Subscription Required. Please recommend JoVE to your librarian.

Protocol

Hücrelerin hazırlanması 1.

  1. 10 cm hücre kültür kaplarına hücreleri ya da 75 cm büyütün% 5 (h / h) cenin sığır serumu (FBS) ve 1 x penisilin / streptomisin (s / s ile takviye edilmiş kültür ortamı [10 mi Dulbecco Değiştirilmiş Kartal Ortamı (DMEM) 'de 2 şişe )] 37 ° C /% 5 CO2 de.
  2. hücreleri hasat etmek için, daha sonra, 5 ml 1 x fosfat tamponlu tuzlu su (1 x PBS) ile yıkamak, aspirasyon ile ortamı çıkarın.
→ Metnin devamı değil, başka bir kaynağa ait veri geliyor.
/-- The draw of an element (R76): the first SHAKE128 byte over seed, step, tensor index and 0x01. -/
def quantDraw (seed step idx : Word) : Nat :=
  ((shake128 (bytesOf 8 seed.toNat ++ bytesOf 8 step.toNat ++ bytesOf 8 idx.toNat ++ [1]) 1).headD 0).toNat

/-- The target of an accepted VQNT or VDQ word, and the width of its codes. -/
def vqTarget (f : FmtVQ) : QFmt := (qFmt f.tf.toNat).getD .d4f
def QFmt.width (q : QFmt) : Nat := if q.is4 then 4 else 8

/-- The tensor scale in s[sg]. -/
def vqScale (r : RegFiles) (f : FmtVQ) : Val := valOf fp32 ((rdS r f.sg.toNat).toNat % 2 ^ 32)

/-- A VQNT's blocks quantised (R71, R76, R170): of each, the byte of its scale, its codes, scale and saturation, and its non-finite elements. -/
def vqntBlocks (s : State) (c : Nat) (f : FmtVQ) : List (Nat × (List Nat × Nat × Bool) × Nat) :=
  let co := coreOf s c
  let r := co.regs
  let q := vqTarget f
  let stoch := f.sr = 1 && rdB s F.CORE_NUM_CTL_QSR_EN c
  (vqBlocks f q).mapIdx fun k b =>
    let elems := (List.range 16).map fun e => quantElem (valOf fp32 (laneOf 32 (rdV r f.va.toNat) (b.1 + e))) (vqScale r f)
    let draws (e : Nat) : Option Nat :=
      if stoch then some (quantDraw co.planSeed (rdS r f.sstep.toNat) (rdS r f.sidx.toNat + BitVec.ofNat 64 (16 * k + e))) else none
    (b.2, quantBlock q (elems.map (·.1)) draws, elems.countP (·.2))

/-- The blocks' codes in their places of the code register, and the blocks' scales in theirs, each under g: the values themselves, or ones where a
value is written. -/
def vqntCodes (f : FmtVQ) (blocks : List (Nat × (List Nat × Nat × Bool) × Nat)) (g : Nat → Nat) : NetWord :=
  (blocks.mapIdx fun k b => (k, b.2.1.1)).foldl (fun x kb =>
    (kb.2.mapIdx fun e code => (e, code)).foldl (fun x ec => putBits x (vqBit f (vqTarget f) kb.1 ec.1) (vqTarget f).width (g ec.2)) x) 0
def vqntScales (blocks : List (Nat × (List Nat × Nat × Bool) × Nat)) (g : Nat → Nat) : NetWord :=
  blocks.foldl (fun x b => putBits x (8 * b.1) 8 (g b.2.1.2.1)) 0

/-- R170: quantises one or two blocks of FP32 lanes into codes and scales. QSAT and NAN_OP advance with the landing of the codes, which is the
model's choice of cycle (assumption 85). -/
def execVqnt (c : Nat) (f : FmtVQ) (s : State) : Host.Outcome State Fault Refusal :=
  onCore c s fun s =>
    let sr := f.sr = 1
    let ok := vqOk f && f.vd ≠ f.vs && (sr || (f.sstep = 0 && f.sidx = 0))
    let blocks := vqntBlocks s c f
    let ones (_ : Nat) : Nat := 255
    issueSlot s c .vec ⟨!ok, [.v f.va.toNat, .s f.sg.toNat] ++
        (if sr then [.s f.sstep.toNat, .s f.sidx.toNat] else []), [(.v f.vd.toNat, 4), (.v f.vs.toNat, 4)],
      [(3, .mergeV f.vd.toNat (vqntCodes f blocks id) (vqntCodes f blocks ones)),
        (3, .mergeV f.vs.toNat (vqntScales blocks id) (vqntScales blocks ones)),
        (3, .count .qsat (blocks.countP fun b => b.2.1.2.2)), (3, .count .nanOp (blocks.map fun b => b.2.2).sum)], [], none⟩

/-- The elements of a VDQ (R171): of each, its FP32 lane, the value rounded once, and whether its code is reserved. -/
def vdqElems (r : RegFiles) (f : FmtVQ) : List (Nat × Nat × Bool) :=
  let q := vqTarget f
  ((vqBlocks f q).mapIdx fun k b =>
    let sc := bs8Dy (((rdV r f.vs.toNat).toNat >>> (8 * b.2)) % 256)
    (List.range 16).map fun e =>
      let (v, res) := dequantVal q (((rdV r f.va.toNat).toNat >>> vqBit f q k e) % 2 ^ q.width)
      (b.1 + e, roundVal fp32 (valMul (valMul v (.fin false sc.1.natAbs sc.2)) (vqScale r f)), res)).flatten

/-- R171: codes and scales back to FP32 lanes. -/
def execVdq (c : Nat) (f : FmtVQ) (s : State) : Host.Outcome State Fault Refusal :=
  onCore c s fun s =>
    let ok := vqOk f && f.sr = 0 && f.sstep = 0 && f.sidx = 0
    let elems := vdqElems (coreOf s c).regs f
    issueSlot s c .vec ⟨!ok, [.v f.va.toNat, .v f.vs.toNat, .s f.sg.toNat],
      [(.v f.vd.toNat, 3)], [mergeLanes 2 f.vd.toNat 32 fun i => (elems.find? fun x => x.1 = i).map (·.2.1),
        (2, .count .resCode (elems.countP fun x => x.2.2))], [], none⟩

end Sys2Proof.Machine
end

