-- ==== Sys2Proof/Machine/Cycle.lean ====
section
/-! DEFINITION. One cycle of the arithmetic clock, passed when no command waits: egress reads, routers, the bundles that running cores fetch and
issue (R84, R118, R119), ingress writes, landings, and, at the end of the scheduled cycles and of the tick, what may not go on (R123, R181,
R182). Hall time runs with it (R406, R407). -/

namespace Sys2Proof.Machine

/-! ## A fetched slot -/

/-- The state after a meaning, where it answers one. -/
def outState (s : State) (o : Host.Outcome State Fault Refusal) : State :=
  match o with
  | .next t => t
  | .fault _ => s
  | .refused _ => s

/-- A decoded instruction of a core takes effect; every other command is no instruction. -/
def runFetched (i : Instr) (s : State) : Host.Outcome State Fault Refusal :=
  match i with
  | .nop c sl r => execNop c sl r s
  | .br c f => execBr c f s
  | .call c f => execCall c f s
  | .ret c f => execRet c f s
  | .loop c f => execLoop c f s
  | .twait c f => execTwait c f s
  | .idle c f => execIdle c f s
  | .beat c f => execBeat c f s
  | .stat c f => execStat c f s
  | .msend c f => execMsend c f s
  | .mrecv c f => execMrecv c f s
  | .trap c f => execTrap c f s
  | .add c f => execAdd c f s
  | .sub c f => execSub c f s
  | .mul c f => execMul c f s
  | .and c f => execAnd c f s
  | .or c f => execOr c f s
  | .xor c f => execXor c f s
  | .shift c f => execShift c f s
  | .cmp c f => execCmp c f s
  | .addi c f => execAddi c f s
  | .li c f => execLi c f s
  | .lane c f => execLane c f s
  | .movr c f => execMovr c f s
  | .send c f => execSend c f s
  | .recv c f => execRecv c f s
  | .senda c f => execSenda c f s
  | .recva c f => execRecva c f s
  | .sendc c f => execSendc c f s
  | .recvc c f => execRecvc c f s
  | .sends c f => execSends c f s
  | .recvs c f => execRecvs c f s
  | .mm4 c f => execMm4 c f s
  | .mm8 c f => execMm8 c f s
  | .mmbf c f => execMmbf c f s
  | .mclr c f => execMclr c f s
  | .mdrain c f => execMdrain c f s
  | .mget c f => execMget c f s
  | .mput c f => execMput c f s
  | .mcnt c f => execMcnt c f s
  | .vld c f => execVld c f s
  | .vst c f => execVst c f s
  | .vmov c f => execVmov c f s
  | .vbcst c f => execVbcst c f s
  | .viota c f => execViota c f s
  | .vperm c f => execVperm c f s
  | .vlog c f => execVlog c f s
  | .vadd c f => execVadd c f s
  | .vsub c f => execVsub c f s
  | .vmul c f => execVmul c f s
  | .vfma c f => execVfma c f s
  | .vmax c f => execVmax c f s
  | .vcmp c f => execVcmp c f s
  | .vsel c f => execVsel c f s
  | .vcvt c f => execVcvt c f s
  | .vred c f => execVred c f s
  | .vfun c f => execVfun c f s
  | .vqnt c f => execVqnt c f s
  | .vdq c f => execVdq c f s
  | .vsmx c f => execVsmx c f s
  | .vsnrm c f => execVsnrm c f s
  | .vlse c f => execVlse c f s
  | .vnrm c f => execVnrm c f s
  | .vshr c f => execVshr c f s
  | .cdot c f => execCdot c f s
  | .cadd c f => execCadd c f s
  | .cscl c f => execCscl c f s
  | .cup c f => execCup c f s
  | .cmov c f => execCmov c f s
  | .tskip c r => execTskip c r s
  | _ => .next s

/-- One slot of a fetched bundle. A reserved opcode acts as NOP with EV_ILLEGAL_BUNDLE (R119). -/
def fetchSlot (c : Nat) (b : BitVec 256) (s : State) (sl : Slot) : State :=
  match decodeSlot c sl (slotWord b sl) with
  | some i => outState s (runFetched i s)
  | none => if sl = .ctl then issueCtl s c (issCheck false issNone) id else issueSlot s c sl (issCheck false issNone)

/-- Core c fetches the bundle at its pc and issues it (R84), unless commands have issued slots of the cycle's bundle. -/
def fetchBundle (s : State) (c : Nat) : State :=
  let co := coreOf s c
  if co.bundle = [] ∧ canIssue s c co then
    [Slot.ctl, .mx, .vec, .xfer].foldl (fetchSlot c (tget co.code co.seq.pc 0)) s
  else s

/-! ## The end of the scheduled cycles (R123, R181) -/

/-- What core c still has in flight at the end of the scheduled cycles: the issue cycle and bundle of each result and of each access to
come. -/
def inFlight (s : State) (co : Core) : List (Nat × Nat) :=
  (co.pend.map fun p => (p.issue, p.pc)) ++
    ((co.ops.filter fun o => schedCycles s ≤ o.issue + lastAccess o).map fun o => (o.issue, o.pc))

/-- Results and accesses in flight are discarded with EV_HAZARD, the record naming the bundle that issued them (R123, R537). -/
def dropResults (s : State) (c : Nat) : State :=
  let l := (inFlight s (coreOf s c)).mergeSort fun a b => a.1 ≤ b.1
  let s := l.eraseDups.foldl (fun s e => recordFault s c evHazard e.2 e.1 0 false) s
  modCore s c fun co => { co with pend := [], ops := [] }

/-- Words still in the router, its delivery stage or P7 are dropped (R181). -/
def dropWords (s : State) (c : Nat) : State :=
  let co := coreOf s c
  let n := co.inWords.length + co.deliv.length + co.p7.length
  let s := (List.range n).foldl (fun s _ => dropWord s c) s
  modCore s c fun co => { co with inWords := [], deliv := [], p7 := [], egress := [] }

/-! ## One cycle -/

/-- Hall time gains dt, and, while it slews, one unit in 2,000 of what it has to gain or lose (R407). -/
def passTime (s : State) (dt : Nat) : State :=
  let acc := s.clk.slewAcc + dt
  let m := min (acc / 2000) s.clk.slew.natAbs
  let gain : Int := if s.clk.slew < 0 then -(m : Int) else m
  { s with clk := { s.clk with hall := ((s.clk.hall + dt : Nat) + gain).toNat, slew := s.clk.slew - gain, slewAcc := if s.clk.slew - gain = 0 then 0 else acc % 2000 } }

/-- The cores that hold anything. -/
def knownCores (s : State) : List Nat := s.cores.map (·.1)

def eachCore (s : State) (f : State → Nat → State) : State := (knownCores s).foldl f s

/-- The work of the current cycle. -/
def cycleWork (s : State) : State :=
  let s := eachCore s egressOnce
  let s := eachCore s fun s c => routerOnce s c ⟨[], [], []⟩
  let s := ctlCycle s
  let s := eachCore s fetchBundle
  let s := eachCore s ingressOnce
  let s := eachCore s endCycle
  let s := if s.clk.cyc + 1 = schedCycles s then eachCore (eachCore s dropResults) dropWords else s
  if s.clk.cyc = lastCycle s then eachCore s dropHeld else s

/-- One cycle passes. A gated clock stands while hall time goes on; a tick that is over waits for its boundary. -/
def idleCycle (s : State) : State :=
  let dt := period (rd s F.TICK_CLK_STATUS_STEP 0)
  if s.clk.gated then passTime s dt
  else if lastCycle s < s.clk.cyc then s
  else
    let s := passTime (cycleWork s) dt
    { s with clk := { s.clk with cyc := s.clk.cyc + 1 } }

/-- At most n cycles pass. -/
def passCycles : Nat → State → State
  | 0, s => s
  | n + 1, s => passCycles n (idleCycle s)

/-- The rest of the tick passes. -/
def restOfTick (s : State) : State := if s.clk.gated then s else passCycles (lastCycle s + 1 - s.clk.cyc) s

end Sys2Proof.Machine
end

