-- ==== Sys2Proof/Machine/Dispatch.lean ====
section
/-! DEFINITION. One arm per command: the meaning it calls. -/

namespace Sys2Proof.Machine
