/-! ## The mailbox, sessions and keys -/

/-- R470–R474, R505, R507: GO of a host port's channel notes a well-formed request and raises nothing else of it; one that is malformed, or names no
command, is answered with INTERNAL; while a request is in progress GO counts. PING, INFO and IDENTITY are answered to anyone; EVENT_READ returns
what the session may see; a command that needs a session is refused without one. -/
def Obligations.MailboxCommandsAnswer : Prop :=
  ∀ (s : State),
    (∀ p, (p = 0 ∨ (p = 1 ∧ s.bifurcated = true)) → let m := mboxOf s p
      let q := requestOf p m.reqLen (windowBytes m)
      (∀ b, m.busy = some b → exec (.mboxGo p) s = .next (bump s F.KEEP_CNT_MBOX_BUSY 0 1)) ∧
      (m.busy = none → q.len + 16 = q.frameLen → knownCmd q.cmd.toNat = true → After (exec (.mboxGo p) s) fun t =>
        mboxOf t p = { m with busy := some q, done := false, rsp := [] }) ∧
      (m.busy = none → (q.len + 16 ≠ q.frameLen ∨ knownCmd q.cmd.toNat = false) → After (exec (.mboxGo p) s) fun t => Answered t q stInternal [])) ∧
    (∀ q r, Admitted s q 0x0000 r none → After (exec (.ping q) s) fun t => Answered t r stOk []) ∧
    (∀ q r, Admitted s q 0x0001 r none → After (exec (.info q) s) fun t => Answered t r stOk
      (bytesOf 8 (regWord s F.KEEP_ID_DEVICE 0).toNat ++ bytesOf 8 (regWord s F.KEEP_STATUS_OK 0).toNat ++ bytesOf 8 (hallNs s))) ∧
    (∀ q r, Admitted s q 0x0120 r none → After (exec (.identity q) s) fun t => Answered t r stOk (identityPub ++ fingerprint ++ Config.certChain)) ∧
    (∀ q r x, Admitted s q 0x0010 r (some x) → let first := numAt r.body 0 8
      let most := numAt r.body 8 2
      let seen := s.events.reverse.filter fun e => first ≤ e.seq && (x.key = 0 || e.tenant = x.key)
      1 ≤ most → most ≤ 127 → seen.length ≤ most → After (exec (.eventRead q) s) fun t =>
        Answered t r stOk (seen.flatMap recordBytes ++ bytesOf 8 (max first (rd s F.KEEP_EV_SEQ_SEQ 0 + 1)))) ∧
    (∀ q, ∀ e ∈ [(Instr.eventRead q, 0x0010), (.sessionClose q, 0x0102), (.sessionSelect q, 0x0103), (.keySet q, 0x0110), (.keyRevoke q, 0x0111),
        (.ownerKeySet q, 0x0113), (.settingsSave q, 0x0121), (.defectMapRestore q, 0x0122), (.activate q, 0x0205), (.updateConfirm q, 0x0206),
        (.rollback q, 0x0207)],
      ∀ r, Admitted s q e.2 r none → exec e.1 s = .next (respond s r stBadHandle []))
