/-! ## modPwr -/

@[simp] theorem modPwr_regs (s : State) (f : PowerSt → PowerSt) : (modPwr s f).regs = s.regs := rfl
@[simp] theorem modPwr_shadow (s : State) (f : PowerSt → PowerSt) : (modPwr s f).shadow = s.shadow := rfl
@[simp] theorem modPwr_captured (s : State) (f : PowerSt → PowerSt) : (modPwr s f).captured = s.captured := rfl
@[simp] theorem modPwr_clk (s : State) (f : PowerSt → PowerSt) : (modPwr s f).clk = s.clk := rfl
@[simp] theorem modPwr_cores (s : State) (f : PowerSt → PowerSt) : (modPwr s f).cores = s.cores := rfl
@[simp] theorem modPwr_events (s : State) (f : PowerSt → PowerSt) : (modPwr s f).events = s.events := rfl
@[simp] theorem modPwr_alarmFlash (s : State) (f : PowerSt → PowerSt) : (modPwr s f).alarmFlash = s.alarmFlash := rfl
@[simp] theorem modPwr_alarmsDeferred (s : State) (f : PowerSt → PowerSt) : (modPwr s f).alarmsDeferred = s.alarmsDeferred := rfl
@[simp] theorem modPwr_bel (s : State) (f : PowerSt → PowerSt) : (modPwr s f).bel = s.bel := rfl
@[simp] theorem modPwr_pcie (s : State) (f : PowerSt → PowerSt) : (modPwr s f).pcie = s.pcie := rfl
@[simp] theorem modPwr_bifurcated (s : State) (f : PowerSt → PowerSt) : (modPwr s f).bifurcated = s.bifurcated := rfl
@[simp] theorem modPwr_keep (s : State) (f : PowerSt → PowerSt) : (modPwr s f).keep = s.keep := rfl
@[simp] theorem modPwr_ctlSent (s : State) (f : PowerSt → PowerSt) : (modPwr s f).ctlSent = s.ctlSent := rfl
@[simp] theorem modPwr_net (s : State) (f : PowerSt → PowerSt) : (modPwr s f).net = s.net := rfl
@[simp] theorem modPwr_units (s : State) (f : PowerSt → PowerSt) : (modPwr s f).units = s.units := rfl
@[simp] theorem modPwr_store (s : State) (f : PowerSt → PowerSt) : (modPwr s f).store = s.store := rfl
@[simp] theorem modPwr_strm (s : State) (f : PowerSt → PowerSt) : (modPwr s f).strm = s.strm := rfl
@[simp] theorem modPwr_twin (s : State) (f : PowerSt → PowerSt) : (modPwr s f).twin = s.twin := rfl
@[simp] theorem modPwr_fab (s : State) (f : PowerSt → PowerSt) : (modPwr s f).fab = s.fab := rfl
@[simp] theorem modPwr_pwr (s : State) (f : PowerSt → PowerSt) : (modPwr s f).pwr = f s.pwr := rfl
@[simp] theorem modPwr_thm (s : State) (f : PowerSt → PowerSt) : (modPwr s f).thm = s.thm := rfl
@[simp] theorem modPwr_freeCtr (s : State) (f : PowerSt → PowerSt) : (modPwr s f).freeCtr = s.freeCtr := rfl
@[simp] theorem modPwr_pending (s : State) (f : PowerSt → PowerSt) : (modPwr s f).pending = s.pending := rfl

/-! ## modThm -/

@[simp] theorem modThm_regs (s : State) (f : ThermSt → ThermSt) : (modThm s f).regs = s.regs := rfl
@[simp] theorem modThm_shadow (s : State) (f : ThermSt → ThermSt) : (modThm s f).shadow = s.shadow := rfl
@[simp] theorem modThm_captured (s : State) (f : ThermSt → ThermSt) : (modThm s f).captured = s.captured := rfl
@[simp] theorem modThm_clk (s : State) (f : ThermSt → ThermSt) : (modThm s f).clk = s.clk := rfl
@[simp] theorem modThm_cores (s : State) (f : ThermSt → ThermSt) : (modThm s f).cores = s.cores := rfl
@[simp] theorem modThm_events (s : State) (f : ThermSt → ThermSt) : (modThm s f).events = s.events := rfl
@[simp] theorem modThm_alarmFlash (s : State) (f : ThermSt → ThermSt) : (modThm s f).alarmFlash = s.alarmFlash := rfl
@[simp] theorem modThm_alarmsDeferred (s : State) (f : ThermSt → ThermSt) : (modThm s f).alarmsDeferred = s.alarmsDeferred := rfl
@[simp] theorem modThm_bel (s : State) (f : ThermSt → ThermSt) : (modThm s f).bel = s.bel := rfl
@[simp] theorem modThm_pcie (s : State) (f : ThermSt → ThermSt) : (modThm s f).pcie = s.pcie := rfl
@[simp] theorem modThm_bifurcated (s : State) (f : ThermSt → ThermSt) : (modThm s f).bifurcated = s.bifurcated := rfl
@[simp] theorem modThm_keep (s : State) (f : ThermSt → ThermSt) : (modThm s f).keep = s.keep := rfl
@[simp] theorem modThm_ctlSent (s : State) (f : ThermSt → ThermSt) : (modThm s f).ctlSent = s.ctlSent := rfl
@[simp] theorem modThm_net (s : State) (f : ThermSt → ThermSt) : (modThm s f).net = s.net := rfl
@[simp] theorem modThm_units (s : State) (f : ThermSt → ThermSt) : (modThm s f).units = s.units := rfl
@[simp] theorem modThm_store (s : State) (f : ThermSt → ThermSt) : (modThm s f).store = s.store := rfl
@[simp] theorem modThm_strm (s : State) (f : ThermSt → ThermSt) : (modThm s f).strm = s.strm := rfl
@[simp] theorem modThm_twin (s : State) (f : ThermSt → ThermSt) : (modThm s f).twin = s.twin := rfl
@[simp] theorem modThm_fab (s : State) (f : ThermSt → ThermSt) : (modThm s f).fab = s.fab := rfl
@[simp] theorem modThm_pwr (s : State) (f : ThermSt → ThermSt) : (modThm s f).pwr = s.pwr := rfl
@[simp] theorem modThm_thm (s : State) (f : ThermSt → ThermSt) : (modThm s f).thm = f s.thm := rfl
@[simp] theorem modThm_freeCtr (s : State) (f : ThermSt → ThermSt) : (modThm s f).freeCtr = s.freeCtr := rfl
@[simp] theorem modThm_pending (s : State) (f : ThermSt → ThermSt) : (modThm s f).pending = s.pending := rfl

/-! ## modFab -/

@[simp] theorem modFab_regs (s : State) (f : FabricSt → FabricSt) : (modFab s f).regs = s.regs := rfl
@[simp] theorem modFab_shadow (s : State) (f : FabricSt → FabricSt) : (modFab s f).shadow = s.shadow := rfl
@[simp] theorem modFab_captured (s : State) (f : FabricSt → FabricSt) : (modFab s f).captured = s.captured := rfl
@[simp] theorem modFab_clk (s : State) (f : FabricSt → FabricSt) : (modFab s f).clk = s.clk := rfl
@[simp] theorem modFab_cores (s : State) (f : FabricSt → FabricSt) : (modFab s f).cores = s.cores := rfl
@[simp] theorem modFab_events (s : State) (f : FabricSt → FabricSt) : (modFab s f).events = s.events := rfl
@[simp] theorem modFab_alarmFlash (s : State) (f : FabricSt → FabricSt) : (modFab s f).alarmFlash = s.alarmFlash := rfl
@[simp] theorem modFab_alarmsDeferred (s : State) (f : FabricSt → FabricSt) : (modFab s f).alarmsDeferred = s.alarmsDeferred := rfl
@[simp] theorem modFab_bel (s : State) (f : FabricSt → FabricSt) : (modFab s f).bel = s.bel := rfl
@[simp] theorem modFab_pcie (s : State) (f : FabricSt → FabricSt) : (modFab s f).pcie = s.pcie := rfl
@[simp] theorem modFab_bifurcated (s : State) (f : FabricSt → FabricSt) : (modFab s f).bifurcated = s.bifurcated := rfl
@[simp] theorem modFab_keep (s : State) (f : FabricSt → FabricSt) : (modFab s f).keep = s.keep := rfl
@[simp] theorem modFab_ctlSent (s : State) (f : FabricSt → FabricSt) : (modFab s f).ctlSent = s.ctlSent := rfl
@[simp] theorem modFab_net (s : State) (f : FabricSt → FabricSt) : (modFab s f).net = s.net := rfl
@[simp] theorem modFab_units (s : State) (f : FabricSt → FabricSt) : (modFab s f).units = s.units := rfl
@[simp] theorem modFab_store (s : State) (f : FabricSt → FabricSt) : (modFab s f).store = s.store := rfl
@[simp] theorem modFab_strm (s : State) (f : FabricSt → FabricSt) : (modFab s f).strm = s.strm := rfl
@[simp] theorem modFab_twin (s : State) (f : FabricSt → FabricSt) : (modFab s f).twin = s.twin := rfl
@[simp] theorem modFab_fab (s : State) (f : FabricSt → FabricSt) : (modFab s f).fab = f s.fab := rfl
@[simp] theorem modFab_pwr (s : State) (f : FabricSt → FabricSt) : (modFab s f).pwr = s.pwr := rfl
@[simp] theorem modFab_thm (s : State) (f : FabricSt → FabricSt) : (modFab s f).thm = s.thm := rfl
@[simp] theorem modFab_freeCtr (s : State) (f : FabricSt → FabricSt) : (modFab s f).freeCtr = s.freeCtr := rfl
@[simp] theorem modFab_pending (s : State) (f : FabricSt → FabricSt) : (modFab s f).pending = s.pending := rfl

/-! ## modTwin -/

@[simp] theorem modTwin_regs (s : State) (f : TwinSt → TwinSt) : (modTwin s f).regs = s.regs := rfl
@[simp] theorem modTwin_shadow (s : State) (f : TwinSt → TwinSt) : (modTwin s f).shadow = s.shadow := rfl
@[simp] theorem modTwin_captured (s : State) (f : TwinSt → TwinSt) : (modTwin s f).captured = s.captured := rfl
@[simp] theorem modTwin_clk (s : State) (f : TwinSt → TwinSt) : (modTwin s f).clk = s.clk := rfl
@[simp] theorem modTwin_cores (s : State) (f : TwinSt → TwinSt) : (modTwin s f).cores = s.cores := rfl
@[simp] theorem modTwin_events (s : State) (f : TwinSt → TwinSt) : (modTwin s f).events = s.events := rfl
@[simp] theorem modTwin_alarmFlash (s : State) (f : TwinSt → TwinSt) : (modTwin s f).alarmFlash = s.alarmFlash := rfl
@[simp] theorem modTwin_alarmsDeferred (s : State) (f : TwinSt → TwinSt) : (modTwin s f).alarmsDeferred = s.alarmsDeferred := rfl
@[simp] theorem modTwin_bel (s : State) (f : TwinSt → TwinSt) : (modTwin s f).bel = s.bel := rfl
@[simp] theorem modTwin_pcie (s : State) (f : TwinSt → TwinSt) : (modTwin s f).pcie = s.pcie := rfl
@[simp] theorem modTwin_bifurcated (s : State) (f : TwinSt → TwinSt) : (modTwin s f).bifurcated = s.bifurcated := rfl
@[simp] theorem modTwin_keep (s : State) (f : TwinSt → TwinSt) : (modTwin s f).keep = s.keep := rfl
@[simp] theorem modTwin_ctlSent (s : State) (f : TwinSt → TwinSt) : (modTwin s f).ctlSent = s.ctlSent := rfl
@[simp] theorem modTwin_net (s : State) (f : TwinSt → TwinSt) : (modTwin s f).net = s.net := rfl
@[simp] theorem modTwin_units (s : State) (f : TwinSt → TwinSt) : (modTwin s f).units = s.units := rfl
@[simp] theorem modTwin_store (s : State) (f : TwinSt → TwinSt) : (modTwin s f).store = s.store := rfl
@[simp] theorem modTwin_strm (s : State) (f : TwinSt → TwinSt) : (modTwin s f).strm = s.strm := rfl
@[simp] theorem modTwin_twin (s : State) (f : TwinSt → TwinSt) : (modTwin s f).twin = f s.twin := rfl
@[simp] theorem modTwin_fab (s : State) (f : TwinSt → TwinSt) : (modTwin s f).fab = s.fab := rfl
@[simp] theorem modTwin_pwr (s : State) (f : TwinSt → TwinSt) : (modTwin s f).pwr = s.pwr := rfl
@[simp] theorem modTwin_thm (s : State) (f : TwinSt → TwinSt) : (modTwin s f).thm = s.thm := rfl
@[simp] theorem modTwin_freeCtr (s : State) (f : TwinSt → TwinSt) : (modTwin s f).freeCtr = s.freeCtr := rfl
@[simp] theorem modTwin_pending (s : State) (f : TwinSt → TwinSt) : (modTwin s f).pending = s.pending := rfl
Daha sonra, (ağ / hac) tripsin /% 0.25, 1.5 ml% 0.25 ekleyin aspirasyonla 1x PBS çıkarın (a / h) etilendiamintetraasetik asit (EDTA) ve 2 dakika için 37 ° C /% 5 CO2 inkübe edilir. çanak dokunun veya daha sonra 5 ml kültür ortamında tekrar süspansiyon, hücreleri çıkarmak için hafifçe şişe.
  3. Bir hemasitometre üzerine yeniden süspanse hücrelerin 12 ul ekleyerek hücreleri saymak.
  4. yemekler veya konfokal görüntüleme için odacıklı lamelleri Levha hücreleri.
    Not: Bu ters çevrilmiş mikroskop ile kullanılmak için dizayn edilmiştir, uygun bir plastik ya da cam alt olacaktır.
  5. Plaka hücreleri inci böylece~% 80 konflüansa görüntüleme gününde elde edilir. Örneğin, yaklaşık 2 x 10 4 143B osteosarkom hücreleri görüntüleme önce 8 oyuklu oda slayt bir gün tek bir oyuk içine kaplama olabilir.
  6. Hücreler takmak ve kurtarmak için izin 37 ° C /% 5 CO 2 gecede hücreleri inkübe.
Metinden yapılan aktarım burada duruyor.